* _DATA_:
-- ==== Sys2Proof/Laws/State.lean ====
section
/-! SUPPORT. One lemma per field per named update of the state, each true by rfl, and what the readers of the state see
after an update. -/

namespace Sys2Proof.Machine

/-! ### setReg -/

@[simp] theorem State.setReg_cfg (s : State) (r : Nibble) (b : Byte) : (s.setReg r b).cfg = s.cfg := rfl
@[simp] theorem State.setReg_v (s : State) (r : Nibble) (b : Byte) : (s.setReg r b).v = s.v.set r.toNat b r.isLt := rfl
@[simp] theorem State.setReg_pc (s : State) (r : Nibble) (b : Byte) : (s.setReg r b).pc = s.pc := rfl
@[simp] theorem State.setReg_index (s : State) (r : Nibble) (b : Byte) : (s.setReg r b).index = s.index := rfl
@[simp] theorem State.setReg_stack (s : State) (r : Nibble) (b : Byte) : (s.setReg r b).stack = s.stack := rfl
@[simp] theorem State.setReg_sp (s : State) (r : Nibble) (b : Byte) : (s.setReg r b).sp = s.sp := rfl
@[simp] theorem State.setReg_dt (s : State) (r : Nibble) (b : Byte) : (s.setReg r b).dt = s.dt := rfl
@[simp] theorem State.setReg_st (s : State) (r : Nibble) (b : Byte) : (s.setReg r b).st = s.st := rfl
@[simp] theorem State.setReg_mem (s : State) (r : Nibble) (b : Byte) : (s.setReg r b).mem = s.mem := rfl
@[simp] theorem State.setReg_fb (s : State) (r : Nibble) (b : Byte) : (s.setReg r b).fb = s.fb := rfl
@[simp] theorem State.setReg_key (s : State) (r : Nibble) (b : Byte) : (s.setReg r b).key = s.key := rfl
@[simp] theorem State.setReg_w (s : State) (r : Nibble) (b : Byte) : (s.setReg r b).w = s.w := rfl
@[simp] theorem State.setReg_fault (s : State) (r : Nibble) (b : Byte) : (s.setReg r b).fault = s.fault := rfl
@[simp] theorem State.setReg_draws (s : State) (r : Nibble) (b : Byte) : (s.setReg r b).draws = s.draws := rfl
@[simp] theorem State.setReg_lapses (s : State) (r : Nibble) (b : Byte) : (s.setReg r b).lapses = s.lapses := rfl
@[simp] theorem State.byteAt_setReg (s : State) (r : Nibble) (b : Byte) (a0 : Nat) : (s.setReg r b).byteAt a0 = s.byteAt a0 := rfl
@[simp] theorem State.memRead_setReg (s : State) (r : Nibble) (b : Byte) (a0 : Nat) : (s.setReg r b).memRead a0 = s.memRead a0 := rfl
@[simp] theorem State.keyDown_setReg (s : State) (r : Nibble) (b : Byte) (k0 : Nibble) : (s.setReg r b).keyDown k0 = s.keyDown k0 := rfl
@[simp] theorem State.indexed_setReg (s : State) (r : Nibble) (b : Byte) (k0 : Nat) : (s.setReg r b).indexed k0 = s.indexed k0 := rfl

/-! ### setPc -/

@[simp] theorem State.setPc_cfg (s : State) (a : Word) : (s.setPc a).cfg = s.cfg := rfl
@[simp] theorem State.setPc_v (s : State) (a : Word) : (s.setPc a).v = s.v := rfl
@[simp] theorem State.setPc_pc (s : State) (a : Word) : (s.setPc a).pc = a := rfl
@[simp] theorem State.setPc_index (s : State) (a : Word) : (s.setPc a).index = s.index := rfl
@[simp] theorem State.setPc_stack (s : State) (a : Word) : (s.setPc a).stack = s.stack := rfl
@[simp] theorem State.setPc_sp (s : State) (a : Word) : (s.setPc a).sp = s.sp := rfl
@[simp] theorem State.setPc_dt (s : State) (a : Word) : (s.setPc a).dt = s.dt := rfl
@[simp] theorem State.setPc_st (s : State) (a : Word) : (s.setPc a).st = s.st := rfl
@[simp] theorem State.setPc_mem (s : State) (a : Word) : (s.setPc a).mem = s.mem := rfl
@[simp] theorem State.setPc_fb (s : State) (a : Word) : (s.setPc a).fb = s.fb := rfl
@[simp] theorem State.setPc_key (s : State) (a : Word) : (s.setPc a).key = s.key := rfl
@[simp] theorem State.setPc_w (s : State) (a : Word) : (s.setPc a).w = s.w := rfl
@[simp] theorem State.setPc_fault (s : State) (a : Word) : (s.setPc a).fault = s.fault := rfl
@[simp] theorem State.setPc_draws (s : State) (a : Word) : (s.setPc a).draws = s.draws := rfl
@[simp] theorem State.setPc_lapses (s : State) (a : Word) : (s.setPc a).lapses = s.lapses := rfl
@[simp] theorem State.getReg_setPc (s : State) (a : Word) (r0 : Nibble) : (s.setPc a).getReg r0 = s.getReg r0 := rfl
@[simp] theorem State.byteAt_setPc (s : State) (a : Word) (a0 : Nat) : (s.setPc a).byteAt a0 = s.byteAt a0 := rfl
@[simp] theorem State.memRead_setPc (s : State) (a : Word) (a0 : Nat) : (s.setPc a).memRead a0 = s.memRead a0 := rfl
@[simp] theorem State.keyDown_setPc (s : State) (a : Word) (k0 : Nibble) : (s.setPc a).keyDown k0 = s.keyDown k0 := rfl
@[simp] theorem State.indexed_setPc (s : State) (a : Word) (k0 : Nat) : (s.setPc a).indexed k0 = s.indexed k0 := rfl

/-! ### setIndex -/

@[simp] theorem State.setIndex_cfg (s : State) (a : Word) : (s.setIndex a).cfg = s.cfg := rfl
@[simp] theorem State.setIndex_v (s : State) (a : Word) : (s.setIndex a).v = s.v := rfl
@[simp] theorem State.setIndex_pc (s : State) (a : Word) : (s.setIndex a).pc = s.pc := rfl
@[simp] theorem State.setIndex_index (s : State) (a : Word) : (s.setIndex a).index = a := rfl
@[simp] theorem State.setIndex_stack (s : State) (a : Word) : (s.setIndex a).stack = s.stack := rfl
@[simp] theorem State.setIndex_sp (s : State) (a : Word) : (s.setIndex a).sp = s.sp := rfl
@[simp] theorem State.setIndex_dt (s : State) (a : Word) : (s.setIndex a).dt = s.dt := rfl
@[simp] theorem State.setIndex_st (s : State) (a : Word) : (s.setIndex a).st = s.st := rfl
@[simp] theorem State.setIndex_mem (s : State) (a : Word) : (s.setIndex a).mem = s.mem := rfl
@[simp] theorem State.setIndex_fb (s : State) (a : Word) : (s.setIndex a).fb = s.fb := rfl
@[simp] theorem State.setIndex_key (s : State) (a : Word) : (s.setIndex a).key = s.key := rfl
@[simp] theorem State.setIndex_w (s : State) (a : Word) : (s.setIndex a).w = s.w := rfl
@[simp] theorem State.setIndex_fault (s : State) (a : Word) : (s.setIndex a).fault = s.fault := rfl
@[simp] theorem State.setIndex_draws (s : State) (a : Word) : (s.setIndex a).draws = s.draws := rfl
@[simp] theorem State.setIndex_lapses (s : State) (a : Word) : (s.setIndex a).lapses = s.lapses := rfl
@[simp] theorem State.getReg_setIndex (s : State) (a : Word) (r0 : Nibble) : (s.setIndex a).getReg r0 = s.getReg r0 := rfl
@[simp] theorem State.byteAt_setIndex (s : State) (a : Word) (a0 : Nat) : (s.setIndex a).byteAt a0 = s.byteAt a0 := rfl
@[simp] theorem State.memRead_setIndex (s : State) (a : Word) (a0 : Nat) : (s.setIndex a).memRead a0 = s.memRead a0 := rfl
@[simp] theorem State.keyDown_setIndex (s : State) (a : Word) (k0 : Nibble) : (s.setIndex a).keyDown k0 = s.keyDown k0 := rfl

/-! ### setDt -/

@[simp] theorem State.setDt_cfg (s : State) (b : Byte) : (s.setDt b).cfg = s.cfg := rfl
@[simp] theorem State.setDt_v (s : State) (b : Byte) : (s.setDt b).v = s.v := rfl
@[simp] theorem State.setDt_pc (s : State) (b : Byte) : (s.setDt b).pc = s.pc := rfl
@[simp] theorem State.setDt_index (s : State) (b : Byte) : (s.setDt b).index = s.index := rfl
@[simp] theorem State.setDt_stack (s : State) (b : Byte) : (s.setDt b).stack = s.stack := rfl
@[simp] theorem State.setDt_sp (s : State) (b : Byte) : (s.setDt b).sp = s.sp := rfl
@[simp] theorem State.setDt_dt (s : State) (b : Byte) : (s.setDt b).dt = b := rfl
@[simp] theorem State.setDt_st (s : State) (b : Byte) : (s.setDt b).st = s.st := rfl
@[simp] theorem State.setDt_mem (s : State) (b : Byte) : (s.setDt b).mem = s.mem := rfl
@[simp] theorem State.setDt_fb (s : State) (b : Byte) : (s.setDt b).fb = s.fb := rfl
@[simp] theorem State.setDt_key (s : State) (b : Byte) : (s.setDt b).key = s.key := rfl
@[simp] theorem State.setDt_w (s : State) (b : Byte) : (s.setDt b).w = s.w := rfl
@[simp] theorem State.setDt_fault (s : State) (b : Byte) : (s.setDt b).fault = s.fault := rfl
@[simp] theorem State.setDt_draws (s : State) (b : Byte) : (s.setDt b).draws = s.draws := rfl
@[simp] theorem State.setDt_lapses (s : State) (b : Byte) : (s.setDt b).lapses = s.lapses := rfl
@[simp] theorem State.getReg_setDt (s : State) (b : Byte) (r0 : Nibble) : (s.setDt b).getReg r0 = s.getReg r0 := rfl
@[simp] theorem State.byteAt_setDt (s : State) (b : Byte) (a0 : Nat) : (s.setDt b).byteAt a0 = s.byteAt a0 := rfl
@[simp] theorem State.memRead_setDt (s : State) (b : Byte) (a0 : Nat) : (s.setDt b).memRead a0 = s.memRead a0 := rfl
@[simp] theorem State.keyDown_setDt (s : State) (b : Byte) (k0 : Nibble) : (s.setDt b).keyDown k0 = s.keyDown k0 := rfl
@[simp] theorem State.indexed_setDt (s : State) (b : Byte) (k0 : Nat) : (s.setDt b).indexed k0 = s.indexed k0 := rfl

/-! ### setSt -/

@[simp] theorem State.setSt_cfg (s : State) (b : Byte) : (s.setSt b).cfg = s.cfg := rfl
@[simp] theorem State.setSt_v (s : State) (b : Byte) : (s.setSt b).v = s.v := rfl
@[simp] theorem State.setSt_pc (s : State) (b : Byte) : (s.setSt b).pc = s.pc := rfl
@[simp] theorem State.setSt_index (s : State) (b : Byte) : (s.setSt b).index = s.index := rfl
@[simp] theorem State.setSt_stack (s : State) (b : Byte) : (s.setSt b).stack = s.stack := rfl
@[simp] theorem State.setSt_sp (s : State) (b : Byte) : (s.setSt b).sp = s.sp := rfl
@[simp] theorem State.setSt_dt (s : State) (b : Byte) : (s.setSt b).dt = s.dt := rfl
@[simp] theorem State.setSt_st (s : State) (b : Byte) : (s.setSt b).st = b := rfl
@[simp] theorem State.setSt_mem (s : State) (b : Byte) : (s.setSt b).mem = s.mem := rfl
@[simp] theorem State.setSt_fb (s : State) (b : Byte) : (s.setSt b).fb = s.fb := rfl
@[simp] theorem State.setSt_key (s : State) (b : Byte) : (s.setSt b).key = s.key := rfl
@[simp] theorem State.setSt_w (s : State) (b : Byte) : (s.setSt b).w = s.w := rfl
@[simp] theorem State.setSt_fault (s : State) (b : Byte) : (s.setSt b).fault = s.fault := rfl
@[simp] theorem State.setSt_draws (s : State) (b : Byte) : (s.setSt b).draws = s.draws := rfl
@[simp] theorem State.setSt_lapses (s : State) (b : Byte) : (s.setSt b).lapses = s.lapses := rfl
@[simp] theorem State.getReg_setSt (s : State) (b : Byte) (r0 : Nibble) : (s.setSt b).getReg r0 = s.getReg r0 := rfl
@[simp] theorem State.byteAt_setSt (s : State) (b : Byte) (a0 : Nat) : (s.setSt b).byteAt a0 = s.byteAt a0 := rfl
@[simp] theorem State.memRead_setSt (s : State) (b : Byte) (a0 : Nat) : (s.setSt b).memRead a0 = s.memRead a0 := rfl
@[simp] theorem State.keyDown_setSt (s : State) (b : Byte) (k0 : Nibble) : (s.setSt b).keyDown k0 = s.keyDown k0 := rfl
@[simp] theorem State.indexed_setSt (s : State) (b : Byte) (k0 : Nat) : (s.setSt b).indexed k0 = s.indexed k0 := rfl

* _WHAT THE TASK ASKS_: Would you please write out, exactly and with no other lines, the stretch of the listing above from the line containing "r b).key = s.key := rfl" through the line containing "r b).keyDown k0 = s.keyDown k0 := rfl"?

* _OUTPUT OF THE EXERCISE_:
@[simp] theorem State.setReg_key (s : State) (r : Nibble) (b : Byte) : (s.setReg r b).key = s.key := rfl
@[simp] theorem State.setReg_w (s : State) (r : Nibble) (b : Byte) : (s.setReg r b).w = s.w := rfl
@[simp] theorem State.setReg_fault (s : State) (r : Nibble) (b : Byte) : (s.setReg r b).fault = s.fault := rfl
@[simp] theorem State.setReg_draws (s : State) (r : Nibble) (b : Byte) : (s.setReg r b).draws = s.draws := rfl
@[simp] theorem State.setReg_lapses (s : State) (r : Nibble) (b : Byte) : (s.setReg r b).lapses = s.lapses := rfl
@[simp] theorem State.byteAt_setReg (s : State) (r : Nibble) (b : Byte) (a0 : Nat) : (s.setReg r b).byteAt a0 = s.byteAt a0 := rfl
@[simp] theorem State.memRead_setReg (s : State) (r : Nibble) (b : Byte) (a0 : Nat) : (s.setReg r b).memRead a0 = s.memRead a0 := rfl
@[simp] theorem State.keyDown_setReg (s : State) (r : Nibble) (b : Byte) (k0 : Nibble) : (s.setReg r b).keyDown k0 = s.keyDown k0 := rfl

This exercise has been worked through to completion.